(Saved entries)
★ ★ ★ ★ ★ ★ ★

-- ==== Sys2Proof/Laws/Memory.lean ====
section
/-! SUPPORT. The laws of the memory array: reading after writing, and the canonical form, which every operation keeps
and which makes equal memories equal data. -/

namespace Sys2Proof.Machine.Memory

/-! ### Reading after writing -/

theorem read_listByte (m : Memory) (a b : Nat) (v : Byte) :
    (m.listByte a v).read b = if b = a then v else m.read b := by
  induction m with
  | nil => simp [listByte, read, eq_comm]
  | cons c rest ih =>
    obtain ⟨d, w⟩ := c
    unfold listByte
    split
    · simp [read, eq_comm]
    · split
      · subst_vars
        by_cases hb : b = d <;> simp [read, hb, eq_comm]
      · by_cases hb : d = b
        · have : b ≠ a := by omega
          simp [read, hb, this]
        · simp [read, hb, ih]

theorem read_unlist (m : Memory) (a b : Nat) :
    (m.unlist a).read b = if b = a then unlistedByte a else m.read b := by
  induction m with
  | nil => by_cases h : b = a <;> simp [unlist, read, h]
  | cons c rest ih =>
    obtain ⟨d, w⟩ := c
    simp only [unlist, List.filter_cons] at ih ⊢
    by_cases hd : d = a
    · subst hd
      by_cases hb : b = d
      · simpa [hb] using ih
      · have hb' : ¬ d = b := fun e => hb e.symm
        simpa [read, hb, hb'] using ih
    · by_cases hb : d = b
      · subst hb; simp [read, hd]
      · simpa [read, hd, hb] using ih

/-- A read after a write to the same place gives the value written, and a write leaves every other place alone. -/
@[simp] theorem read_write (m : Memory) (a b : Nat) (v : Byte) :
    (m.write a v).read b = if b = a then v else m.read b := by
  unfold write
  split
  · rename_i h; rw [read_unlist, h]
  · exact read_listByte m a b v

/-- What reads as before a sequence of writes and what reads as written. -/
theorem read_writeSeq (m : Memory) (a b : Nat) (vs : List Byte) :
    (m.writeSeq a vs).read b = if a ≤ b ∧ b < a + vs.length then vs.getD (b - a) 0 else m.read b := by
  induction vs generalizing m a with
  | nil => simp [writeSeq]
  | cons v vs ih =>
    rw [writeSeq, ih, read_write]
    by_cases h1 : b = a
    · subst h1; simp
    · by_cases h2 : a ≤ b ∧ b < a + (vs.length + 1)
      · have h3 : a + 1 ≤ b ∧ b < a + 1 + vs.length := by omega
        obtain ⟨k, hk⟩ : ∃ k, b - a = k + 1 := ⟨b - a - 1, by omega⟩
        have h4 : b - (a + 1) = k := by omega
        simp [h2, h3, hk, h4]
      · have h3 : ¬(a + 1 ≤ b ∧ b < a + 1 + vs.length) := by omega
        rw [if_neg h3, if_neg h1, List.length_cons, if_neg h2]

theorem read_writeSeq_outside {m : Memory} {a b : Nat} {vs : List Byte} (h : ¬(a ≤ b ∧ b < a + vs.length)) :
    (m.writeSeq a vs).read b = m.read b := by rw [read_writeSeq, if_neg h]

/-! ### The canonical form -/

theorem wf_nil : wf [] := by simp [wf]

theorem mem_listByte {m : Memory} {a : Nat} {v : Byte} {c : Host.Cell} (h : c ∈ m.listByte a v) :
    c = (a, v) ∨ c ∈ m := by
  induction m with
  | nil => simpa [listByte] using h
  | cons d rest ih =>
    obtain ⟨b, w⟩ := d
    unfold listByte at h
    split at h
    · simpa using h
    · split at h
      · rcases List.mem_cons.1 h with h | h
        · exact .inl h
        · exact .inr (List.mem_cons_of_mem _ h)
      · rcases List.mem_cons.1 h with h | h
        · exact .inr (h ▸ List.mem_cons_self)
        · exact (ih h).imp_right (List.mem_cons_of_mem _)

theorem wf_listByte {m : Memory} {a : Nat} {v : Byte} (hm : m.wf) (ha : a < Config.memSize)
    (hv : v ≠ unlistedByte a) : (m.listByte a v).wf := by
  refine ⟨?_, fun c hc => ?_⟩
  · have hs := hm.1
    clear hm
    induction m with
    | nil => simp [listByte]
    | cons d rest ih =>
      obtain ⟨b, w⟩ := d
      rw [List.pairwise_cons] at hs
      unfold listByte
      split
      · rename_i hab
        refine List.pairwise_cons.2 ⟨fun c hc => ?_, List.pairwise_cons.2 hs⟩
        rcases List.mem_cons.1 hc with rfl | hc
        · exact hab
        · exact Nat.lt_trans hab (hs.1 c hc)
      · split
        · subst_vars; exact List.pairwise_cons.2 hs
        · refine List.pairwise_cons.2 ⟨fun c hc => ?_, ih hs.2⟩
          rcases mem_listByte hc with rfl | hc
          · show b < a; omega
          · exact hs.1 c hc
  · rcases mem_listByte hc with rfl | hc
    · exact ⟨ha, hv⟩
    · exact hm.2 c hc

theorem wf_unlist {m : Memory} {a : Nat} (hm : m.wf) : (m.unlist a).wf :=
  ⟨hm.1.filter _, fun c hc => hm.2 c (List.mem_filter.1 hc).1⟩

/-- A write inside the address space keeps the canonical form. -/
theorem wf_write {m : Memory} {a : Nat} {v : Byte} (hm : m.wf) (ha : a < Config.memSize) : (m.write a v).wf := by
  unfold write
  split
  · exact wf_unlist hm
  · exact wf_listByte hm ha ‹_›

/-- So does a sequence of writes inside it. -/
theorem wf_writeSeq {m : Memory} {a : Nat} {vs : List Byte} (hm : m.wf) (ha : a + vs.length ≤ Config.memSize) :
    (m.writeSeq a vs).wf := by
  induction vs generalizing m a with
  | nil => exact hm
  | cons v vs ih =>
    simp only [List.length_cons] at ha
    exact ih (wf_write hm (by omega)) (by omega)

/-- In a canonical memory a listed address reads as its entry. -/
theorem read_of_mem {m : Memory} (hm : m.wf) {c : Host.Cell} (hc : c ∈ m) : m.read c.1 = c.2 := by
  have hs := hm.1
  clear hm
  induction m with
  | nil => simp at hc
  | cons d rest ih =>
    obtain ⟨b, w⟩ := d
    rw [List.pairwise_cons] at hs
    rcases List.mem_cons.1 hc with rfl | hc
    · simp [read]
    · have : b ≠ c.1 := fun e => absurd (hs.1 c hc) (by simp [e])
      simp [read, this, ih hc hs.2]

/-- An address that is listed nowhere reads as an unlisted one. -/
theorem read_of_not_listed {m : Memory} {a : Nat} (h : ∀ c ∈ m, c.1 ≠ a) : m.read a = unlistedByte a := by
  induction m with
  | nil => rfl
  | cons d rest ih =>
    obtain ⟨b, w⟩ := d
    have hb : b ≠ a := h (b, w) List.mem_cons_self
    simp [read, hb, ih fun c hc => h c (List.mem_cons_of_mem _ hc)]

/-- In a canonical memory the listed cells are exactly those that read unlike an unlisted address. -/
theorem mem_iff_read {m : Memory} (hm : m.wf) (c : Host.Cell) :
    c ∈ m ↔ m.read c.1 = c.2 ∧ c.2 ≠ unlistedByte c.1 := by
  refine ⟨fun hc => ⟨read_of_mem hm hc, (hm.2 c hc).2⟩, fun ⟨hr, hne⟩ => ?_⟩
  by_contra hc
  apply hne
  rw [← hr]
  refine read_of_not_listed fun d hd hda => hc ?_
  have hd2 := read_of_mem hm hd
  rw [hda, hr] at hd2
  have : d = c := Prod.ext hda hd2.symm
  exact this ▸ hd

/-- Canonical memories that read alike are the same list. -/
theorem eq_of_read_eq {m m' : Memory} (hm : m.wf) (hm' : m'.wf) (h : ∀ a, m.read a = m'.read a) : m = m' := by
  have hmem : ∀ c : Host.Cell, c ∈ m ↔ c ∈ m' := fun c => by rw [mem_iff_read hm, mem_iff_read hm', h]
  have nd : ∀ {l : Memory}, l.wf → l.Nodup := fun hl => hl.1.imp fun {c d} (hcd : c.1 < d.1) e => by
    rw [e] at hcd; exact Nat.lt_irrefl _ hcd
  have hp : m.Perm m' := (List.perm_ext_iff_of_nodup (nd hm) (nd hm')).2 hmem
  exact hp.eq_of_pairwise (fun c d _ _ (h1 : c.1 < d.1) (h2 : d.1 < c.1) => absurd h1 (Nat.lt_asymm h2)) hm.1 hm'.1

/-- Writing a byte an address already reads as changes nothing in a canonical memory. -/
theorem write_read {m : Memory} (hm : m.wf) {a : Nat} (ha : a < Config.memSize) : m.write a (m.read a) = m :=
  eq_of_read_eq (wf_write hm ha) hm fun b => by
    rw [read_write]; split
    · rename_i h; rw [h]
    · rfl

end Sys2Proof.Machine.Memory
end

★ ★ ★ ★ ★ ★ ★

**Assignment:** Copy each line above containing the string "this".

**Answer for the task:**
          simp [read, hb, this]
      simp [read, this, ih hc hs.2]
  exact this ▸ hd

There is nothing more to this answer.